Tru-Spec
- Type: Private
- Industry: Manufacturing, apparel
- Founded: 1950; 76 years ago
- Headquarters: Kings Mountain NC, United States
- Products: Clothing, accessories
- Owner: Tru Spec Global LLC
- Number of employees: Over 1,000 (2013)
- Website: www.truspec.com

= TRU-SPEC =

American brand of clothing

Tru-Spec is an American brand of tactical clothing and equipment owned by Atlanco, providing uniforms for military, law enforcement and public safety personnel. In addition to its on-duty gear, the company also manufactures casual and off-duty apparel.

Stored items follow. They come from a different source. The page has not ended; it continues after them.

/-- The renumbering that a creation makes first at the last value of the counter: the leases keep everything but
their creation numbers, keep their order, and take 1, 2 and onward, and the counter is their number; before the last
value it changes nothing (R10). -/
def Obligations.CreationRenumbersAtTheLastNumber : Prop :=
  (∀ s : State, s.counter ≠ Config.counterMax → s.makeRoom = s)
  ∧ ∀ s : State, CreationLaw s → s.counter = Config.counterMax →
    s.makeRoom = { s with slots := s.makeRoom.slots, counter := s.leasesBySlot.length }
    ∧ (∀ j, s.leaseAt j = none → s.makeRoom.slot j = s.slot j)
    ∧ (∀ j m, s.leaseAt j = some m →
        ∃ n, s.makeRoom.slot j = { gen := (s.slot j).gen, cond := .lease { m with creation := n } }
          ∧ 1 ≤ n ∧ n ≤ s.leasesBySlot.length)
    ∧ ∀ j k m m' n n', s.leaseAt j = some m → s.leaseAt k = some m' → m.creation < m'.creation →
        s.makeRoom.leaseAt j = some n → s.makeRoom.leaseAt k = some n' → n.creation < n'.creation

/-- An accepted LEASE.RENEW reloads the remaining term or sets the term, an accepted LEASE.ALTER sets the level;
every other field of the lease and everything else stays (R30, R32, R33). -/
def Obligations.RenewAndAlterWriteTheirFields : Prop :=
  (∀ (s : State) (p : Client) (r : Request) (h : Handle) (nt : Option Nat) (l l' : Lease), Turn s p r .leaseRenew →
    renewArgs r.body = some (h, nt) → Names s h l → l.owner = .client p → ¬ (nt = none ∧ l.term = 0) →
    DemandLaw s →
    l' = (match nt with
      | none => { l with remaining := some l.term }
      | some n => { l with term := n, remaining := fullTerm n }) →
    ∃ t, exec .leaseRenew s = .next t
      ∧ t.slot h.slot = { gen := h.gen, cond := .lease l' } ∧ OtherSlots s t h.slot
      ∧ Answered s t p r .ok
          ([statusByte s l.domain l.level] ++ bytes2 l'.term ++ bytes2 (l'.remaining.getD 0))
      ∧ t = { s with slots := t.slots, ports := t.ports, turn := t.turn, rest := t.rest, changes := [] }
      ∧ RestJudged s t)
  ∧ ∀ (s : State) (p : Client) (r : Request) (h : Handle) (level : Level) (l : Lease), Turn s p r .leaseAlter →
    alterArgs r.body = some (h, level) → Names s h l → l.owner = .client p →
    ∃ t, exec .leaseAlter s = .next t
      ∧ t.slot h.slot = { gen := h.gen, cond := .lease { l with level := level } } ∧ OtherSlots s t h.slot
      ∧ Answered s t p r .ok [statusByte s l.domain level] ∧ OnlyHanded s t
      ∧ t = { s with
          slots := t.slots, ctrls := t.ctrls, ports := t.ports, turn := t.turn, rest := t.rest, changes := [] }
      ∧ RestJudged s t

/-- An accepted LEASE.RELEASE or LEASE.REVOKE retires the lease: the generation goes up by one and the slot is FREE,
or RESERVED with its watch ARMED again; REVOKE tells a client owner; nothing else changes (R34, R35, R41, R42). -/
def Obligations.ReleaseAndRevokeRetire : Prop :=
  (∀ (s : State) (p : Client) (r : Request) (h : Handle) (l : Lease), Turn s p r .leaseRelease →
    handleArgs r.body = some h → Names s h l → l.owner = .client p →
    ∃ t, exec .leaseRelease s = .next t
      ∧ t.slot h.slot = leftBy h.gen l ∧ OtherSlots s t h.slot
      ∧ WatchesTornDown s t (fun i _ => decide (i = h.slot))
      ∧ Answered s t p r .ok [] ∧ OnlyHanded s t
      ∧ t = { s with
          slots := t.slots, watches := t.watches, ctrls := t.ctrls, ports := t.ports, turn := t.turn
          rest := t.rest, changes := [] }
      ∧ RestJudged s t)
  ∧ ∀ (s : State) (p : Client) (r : Request) (h : Handle) (l : Lease), Turn s p r .leaseRevoke →
    handleArgs r.body = some h → s.supervisor = p → Names s h l →
    ∃ t, exec .leaseRevoke s = .next t
      ∧ t.slot h.slot = leftBy h.gen l ∧ OtherSlots s t h.slot
      ∧ WatchesTornDown s t (fun i _ => decide (i = h.slot))
      ∧ (∀ c, t.queue c =
          if l.owner = .client c then (s.notify c .revoked (.lease h) (.level l.domain l.level)).queue c
          else s.queue c)
      ∧ t.adoption = (if t.hasBoot then s.adoption else none)
      ∧ Answered s t p r .ok [ownerCode l.owner] ∧ OnlyHanded s t
      ∧ t = { s with
          slots := t.slots, watches := t.watches, queues := t.queues, adoption := t.adoption, ctrls := t.ctrls
          ports := t.ports, turn := t.turn, rest := t.rest, changes := (match l.owner with | .client c => attnChange s t c | .boot => []) }
      ∧ RestJudged s t

/-- The reading requests LEASE.READ, WATCH.READ, LINES.READ, DOMAIN.READ, CLIENT.STATUS and PART.IDENT answer what
their rules give and change nothing but the port, the turn and Rest Control (R37, R91, R131, R143, R179). -/
def Obligations.ReadsAnswerAndChangeNothing : Prop :=
  ∀ (s : State) (p : Client) (r : Request) (body : List Byte), DemandLaw s → Turn s p r r.kind →
    ((∃ h l, r.kind = .leaseRead ∧ handleArgs r.body = some h ∧ Names s h l ∧ body = s.leaseImage h.slot l)
      ∨ (∃ w x, r.kind = .watchRead ∧ codeArgs 16 r.body = some w ∧ s.watch w = some x ∧ body = s.watchImage w x)
      ∨ (r.kind = .linesRead
          ∧ body = [s.wake.present.extractLsb' 0 8, s.wake.present.extractLsb' 8 8, s.wake.present.extractLsb' 16 8])
      ∨ (∃ d, r.kind = .domainRead ∧ codeArgs 8 r.body = some d ∧ body = s.domainImage d)
      ∨ (r.kind = .clientStatus
          ∧ body = [causeBits (s.client p).causes, byteOf (s.client p).quota, byteOf (s.charge p),
              byteOf s.supervisor.1, (presenceOf (s.ctrl (homeOf p))).code])
      ∨ (r.kind = .partIdent ∧ body = [0x2C, 0x7A, 0x32, 0x08, 1, 64, 16, 8, 4, 24, byteOf s.plan.1])) →
    ∃ t, exec (commandOf r.kind) s = .next t ∧ Answered s t p r .ok body
      ∧ t = { s with ports := t.ports, turn := t.turn, rest := t.rest, changes := [] }
      ∧ RestJudged s t

/-- LEASE.LIST answers at most eight items, each the handle and creation number of a lease the filter selects above
the cursor, in ascending creation number; a selected lease above the cursor that is not among them comes after all
eight, and the more mark says whether there is one (R39). The listing order, by which notices of one event or take are
sent too, holds the leases of the table in ascending creation number (R11). -/
def Obligations.ListGivesTheNextEight : Prop :=
  ∀ (s : State) (p : Client) (r : Request) (f : Filter) (cursor : Nat), CreationLaw s → DemandLaw s →
    Turn s p r .leaseList → listArgs r.body = some (f, cursor) →
    ∃ (t : State) (items : List (SlotNo × Lease)) (more : Bool), exec .leaseList s = .next t
      ∧ Answered s t p r .ok
          ([byteOf items.length, boolCode more]
            ++ items.flatMap (fun x : SlotNo × Lease => handleBytes (s.handleAt x.1) ++ bytes4 x.2.creation))
      ∧ t = { s with ports := t.ports, turn := t.turn, rest := t.rest, changes := [] }
      ∧ RestJudged s t
      ∧ items.length ≤ 8
      ∧ items.Pairwise (fun x y => x.2.creation < y.2.creation)
      ∧ (∀ x ∈ items, s.leaseAt x.1 = some x.2 ∧ f.selects x.2 = true ∧ cursor < x.2.creation)
      ∧ (∀ i l, s.leaseAt i = some l → f.selects l = true → cursor < l.creation → (i, l) ∉ items →
          items.length = 8 ∧ more = true ∧ ∀ x ∈ items, x.2.creation < l.creation)
      ∧ (more = true → ∃ i l, s.leaseAt i = some l ∧ f.selects l = true ∧ cursor < l.creation ∧ (i, l) ∉ items)
      ∧ s.leases.Pairwise (fun x y => x.2.creation < y.2.creation)
      ∧ ∀ i l, (i, l) ∈ s.leases ↔ s.leaseAt i = some l

/-- A taken request is refused with the status of its first check that fails, and its answer has no body; where every
check passes it is answered OK. A refused request changes nothing but its port, the turn and Rest Control, except that
OVERRUN clears its marker. A body fails its form check where it reads as none; which bodies those are,
Obligations.EncodedFieldsReadBack says (R23, R24; the checks: R26, R29, R32, R34, R37, R38, R41, R61, R64, R65, R167, R124, R129, R131, R91,
R92, R94, R117, R149, R150, R152, R158, R178). -/
def Obligations.RequestsRefuseInOrder : Prop :=
  ∀ (s : State) (p : Client) (r : Request), Turn s p r r.kind →
    (∀ status, refusal s p r = some status →
      ∃ t, exec (commandOf r.kind) s = .next t ∧ Answered s t p r status []
        ∧ (DemandLaw s → status ≠ .overrun →
            t = { s with ports := t.ports, turn := t.turn, rest := t.rest, changes := [] }
            ∧ RestJudged s t))
    ∧ (refusal s p r = none →
      ∃ (t : State) (a : Answer), exec (commandOf r.kind) s = .next t ∧ (t.port p).state = .ready a
        ∧ a.status = .ok)

/-! ## Handing leases over (chapters 4 and 11) -/

/-- An accepted LEASE.OFFER opens the offer and tells the target; an accepted LEASE.WITHDRAW removes it and tells
nobody (R62, R64). -/
def Obligations.OfferOpensAndWithdrawRemoves : Prop :=
  (∀ (s : State) (p : Client) (r : Request) (h : Handle) (target : Client) (window : Nat) (l : Lease),
    Turn s p r .leaseOffer → offerArgs r.body = some (h, target, window) → Names s h l → l.owner = .client p →
    target ≠ p → l.offer = none → l.binding = none → DemandLaw s →
    ∃ t, exec .leaseOffer s = .next t
      ∧ t.slot h.slot
          = { gen := h.gen, cond := .lease { l with offer := some { target := target, window := window } } }
      ∧ OtherSlots s t h.slot
      ∧ t.queue target
          = (s.notify target .offered (.lease h) (.offered p l.domain l.level window)).queue target
      ∧ (∀ c, c ≠ target → t.queue c = s.queue c)
      ∧ Answered s t p r .ok ([byteOf target.1] ++ bytes2 window)
      ∧ t = { s with
          slots := t.slots, queues := t.queues, ports := t.ports, turn := t.turn, rest := t.rest
          changes := attnChange s t target }
      ∧ RestJudged s t)
  ∧ ∀ (s : State) (p : Client) (r : Request) (h : Handle) (l : Lease) (o : Offer), Turn s p r .leaseWithdraw →
    handleArgs r.body = some h → Names s h l → l.owner = .client p → l.offer = some o → DemandLaw s →
    ∃ t, exec .leaseWithdraw s = .next t
      ∧ t.slot h.slot = { gen := h.gen, cond := .lease { l with offer := none } } ∧ OtherSlots s t h.slot
      ∧ Answered s t p r .ok (bytes2 o.window)
      ∧ t = { s with slots := t.slots, ports := t.ports, turn := t.turn, rest := t.rest, changes := [] }
      ∧ RestJudged s t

The name Tru-Spec reflects the company's original focus on manufacturing uniforms that met the U.S. Government's "true specifications" by utilizing military-specification mil-spec fabrics. The brand subsequently expanded its product line from core military garments to include outdoor, public safety, and law enforcement apparel.

In May 2024, Tru-Spec relocated its operations to North Carolina. The corporate headquarters is now located in Kings Mountain, North Carolina, and it operates alongside an 85,000-square-foot distribution center in Grover, North Carolina.

==Products==
Some of the TRU-SPEC brand products include:
- Battle Dress Uniforms (BDUs)
- Army Combat Uniforms (ACUs)
- Tactical pants
- Uniforms
- Cordura baselayer systems
- Flight suits
- Backpacks
- Belts
- Boots
- Caps

In 2011, actor and retired Marine drill instructor R. Lee Ermey became the official spokesperson for TRU-SPEC, and assisted in the design of a new line of tactically inspired apparel.